Abt my tough work.. abt the lousy mrt service, abt the baddies who bully me.... abt everything!!! Geez! when did i become a complaint queen????

Anyone who talked to me recently, i will complain n complain abt my work.....

yes.... did u experience it, when i have to go back work on sat n sun this week....? I told practically every1 who talks to me....

Even the starbucks guy! U see... yesterday I worked til 9PM OK!!! was feeling sooo lousy (also becoz of heewan!!!! and her idiotic face with an irritating laughter), so decide to treat myself to some starbucks... (cake and mocha). the starbucks guy asked me whether I juz knock off or juz XXX( dont know what he said....) then i told him.. ya.. juz knock off... worked opposite ..... tmr have to come back... sunday too! and i gave him a pathetic face.....

wah lau eh.... i even complained to a trespasser!
seee... i am such a complaint queen..
under the pressure from society, and the imperfect people in the society....

I am forced to complain... yes.. i am not born a complainer..... pls don blame me....
n continue to bear with my complaints.... i feel much better after complaining....

Thank you audience!!
there are sooo many imperfection in this world

my prince charming!



artistic pic... well taken!! i love this pic!!!

do you???

YES!!! Love Tree Blossom!!!!!

BTW.. if u dunno who is this cute guy, hes ZCHEN!!!!!!

Friday, April 21, 2006

愛情樹預購今天就開始﹗﹗


張智成的新專輯"愛情樹"終於來了﹗ 可以預購了﹗ 有特價299元﹗
5月5號正是發行﹗

祝專輯大賣﹗﹗﹗﹗﹗﹗﹗

加油﹗

Me a creative nicknamer

my day could have ended well.. i mean.. at least in workwise..
day was quite smooth... n i talked alot to my new colleague... he just joined today... when i saw him, i thought he looked familiar.... he looked like my ex bf!!! so got some kind of 親切感... so talk talk... and found... hey... quite gum with him.. as in can talk kind... was happy.. coz finally i can have some GOOD company in office....

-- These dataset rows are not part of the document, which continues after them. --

-- ==== Sys2Proof/Laws/PerInstr.lean ====
section
/-! SUPPORT. Per-instruction family EncodesRow: the word an instruction encodes to selects that instruction's own row of
spec/30_encoding.md R81 (its match under its mask). -/

namespace Sys2Proof.Laws.EncodesRow

/-- The encoder's word has the fixed bits of the instruction's row. -/
def Statement (i : Instr) : Prop := (Instr.row i).selects (encode i)

theorem cls : Statement .cls := rfl
theorem ret : Statement .ret := rfl
theorem jp (nnn : Addr12) : Statement (.jp nnn) := formatA_selects _ _
theorem call (nnn : Addr12) : Statement (.call nnn) := formatA_selects _ _
theorem seImm (x : Reg) (kk : Byte) : Statement (.seImm x kk) := formatI_selects_type _ _ _
theorem sneImm (x : Reg) (kk : Byte) : Statement (.sneImm x kk) := formatI_selects_type _ _ _
theorem seReg (x : Reg) (y : Reg) : Statement (.seReg x y) := formatR_selects _ _ _ _
theorem ldImm (x : Reg) (kk : Byte) : Statement (.ldImm x kk) := formatI_selects_type _ _ _
theorem addImm (x : Reg) (kk : Byte) : Statement (.addImm x kk) := formatI_selects_type _ _ _
theorem ldReg (x : Reg) (y : Reg) : Statement (.ldReg x y) := formatR_selects _ _ _ _
theorem orReg (x : Reg) (y : Reg) : Statement (.orReg x y) := formatR_selects _ _ _ _
theorem andReg (x : Reg) (y : Reg) : Statement (.andReg x y) := formatR_selects _ _ _ _
theorem xorReg (x : Reg) (y : Reg) : Statement (.xorReg x y) := formatR_selects _ _ _ _
theorem addReg (x : Reg) (y : Reg) : Statement (.addReg x y) := formatR_selects _ _ _ _
theorem subReg (x : Reg) (y : Reg) : Statement (.subReg x y) := formatR_selects _ _ _ _
theorem shr (x : Reg) (y : Reg) : Statement (.shr x y) := formatR_selects _ _ _ _
theorem subnReg (x : Reg) (y : Reg) : Statement (.subnReg x y) := formatR_selects _ _ _ _
theorem shl (x : Reg) (y : Reg) : Statement (.shl x y) := formatR_selects _ _ _ _
theorem sneReg (x : Reg) (y : Reg) : Statement (.sneReg x y) := formatR_selects _ _ _ _
theorem ldI (nnn : Addr12) : Statement (.ldI nnn) := formatA_selects _ _
theorem jpV0 (nnn : Addr12) : Statement (.jpV0 nnn) := formatA_selects _ _
theorem rnd (x : Reg) (kk : Byte) : Statement (.rnd x kk) := formatI_selects_type _ _ _
theorem drw (x : Reg) (y : Reg) (n : Nat) : Statement (.drw x y n) := formatR_selects_type _ _ _ _
theorem skp (x : Reg) : Statement (.skp x) := formatI_selects _ _ _
theorem sknp (x : Reg) : Statement (.sknp x) := formatI_selects _ _ _
theorem ldVxDT (x : Reg) : Statement (.ldVxDT x) := formatI_selects _ _ _
theorem ldVxK (x : Reg) : Statement (.ldVxK x) := formatI_selects _ _ _
theorem ldDTVx (x : Reg) : Statement (.ldDTVx x) := formatI_selects _ _ _
theorem ldSTVx (x : Reg) : Statement (.ldSTVx x) := formatI_selects _ _ _
theorem addI (x : Reg) : Statement (.addI x) := formatI_selects _ _ _
theorem ldF (x : Reg) : Statement (.ldF x) := formatI_selects _ _ _
theorem ldB (x : Reg) : Statement (.ldB x) := formatI_selects _ _ _
theorem storeRegs (x : Reg) : Statement (.storeRegs x) := formatI_selects _ _ _
theorem loadRegs (x : Reg) : Statement (.loadRegs x) := formatI_selects _ _ _

end Sys2Proof.Laws.EncodesRow
end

then....i have to declare 2 fellow as my enemy...

1. is my closely related colleague whose position is AM.. AM means what? Assistant manager? or Asshole manager??? i prefer the latter! :P
anyway, i always feel me n her cant click and i feel that she dont quite like me too... she dont offer me much help... whereas i see her sitting down with my new colleague to go through work! she never once sit down with me.. n she is supposed to be guiding me ok!! tmd... i think she muz have see me as a threat! coz i got the managerial looK! she muz b sooo scare i will steal her ricebowl...
wahaha.. pls dun b deceived by my corporate face.... i am not corporate at all!! who wants to be manager man!!! and u think i will stay long... no way... u shd b glad i stay for the whole year ok... u stupid fishball face!!!!
why i call her fishball face? coz her face is damn big lor...
okok.. i know my face is big too.. but.. my size also big mah.. so... face muz b big mah... abo i will look cartoonish... anyway, my face got the potential to slim down too.. she... so slim.. yet face so big n swollen... hopeless man!!!
anyway, she will be known as fishball or heewan from now on.....

pls rem her ....
she is still under assessment.....for her application to be my enemy.. i will give her 2nd chance review her performance b4 the final verdict

another idiot is this IT person..... i only got 3 letters for her.... TMD !
i am sort of like the coordinator for the vendor... and the vendor made a mistake in the printing... so i settled it.. called that woman back.. told her.. ya... its a vendor mistake.. its settled...
then she talked so loudly.. kept sayin muz make sure there is no more mistake
then i PRPR.. said.. yes.. i will highlight that to her
she shoot me "NO! u cant highlight! its a must! she must do it! u highlight means she might not do it"
wah... if she was in front of me... i may have juz strangled her!!!!
her english bad or what???? if i say highlight.. means i will tell vendor.. and she will jolly well do it....
as if when i say MUST, vendor then will MAGICALLY do it...
siao char bO!!! soooo rude man!!!!!!!
tis woman is officially my enemy.. nex time i will talk loud loud to her also! and slam my phone on her!!! i cant stand rude ppl! cant she b nicer!? damn her man...
so what nick shd she has?? her name is ghim fong....fong ge pi! pls dun humilate fongster ok!!!
ghim...... how abt calling her.... nose shit? bi sai!!
yes.. she will be bi sai! pls note her down!!!! she is condemned!!!!!!!!!

hum chi peng
heewan
bisai....
whats next!
who needs a nickname?????

Wednesday, April 19, 2006

i hate mrt!

some1 asked... how is your day?

I can only concluded... I got a BAD transportation luck today....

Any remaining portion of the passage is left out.